Task input:

-- ==== Sys2Proof/Syntax.lean ====
section
/-! DEFINITION. The commands of the device: one constructor for each row of the spec's table of operations and events
(spec/opcode_table.json). The operands are what the command carries or what the outside world shows the device at it: a
measured value, a frame, a register word. -/

namespace Sys2Proof

open Machine

/-- What a detection of Thicket concerns (spec/17_thicket_and_events.md R463–R465, Table 17.3). -/
inductive DataErr where
  /-- Row 1: Canopy's snapshot, problem, solver state or result. -/
  | canopy
  /-- Row 2: the configuration item whose record stands at a slot offset; how many of its readings then fail their CRC: the
  first two from the shadow, the third from the applied slot. -/
  | config (off : Nat) (fails : Nat)
  /-- Row 3: a journal entry; whether both copies fail. -/
  | journal (both : Bool)
  /-- Row 4: an MRAM record kept in two copies: which, and whether the second copy fails; none: one of the Sleeve's or of another unit. -/
  | mram (r : Option (MramRec × Bool))
  /-- Row 5: the state of a loop. -/
  | loop (n : Fin 64)
  /-- Row 6: the node state of a twin. -/
  | twin (p : Fin 12)
  /-- Row 7: a received status frame, Lacing response or Seam frame; with a CRC, else parity. -/
  | frame (crc : Bool)
  /-- Row 8: a host access in a queue. -/
  | access (addr : Nat)
  /-- An item that cannot be recomputed. -/
  | lost (g : ErrGuard)
  /-- The stored value of a register no longer passes its parity check. -/
  | register (addr : Nat)
  deriving DecidableEq, Repr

Activity: State the number of lines above that include the word "copies", and write nothing besides that number.

Solution to this problem: 2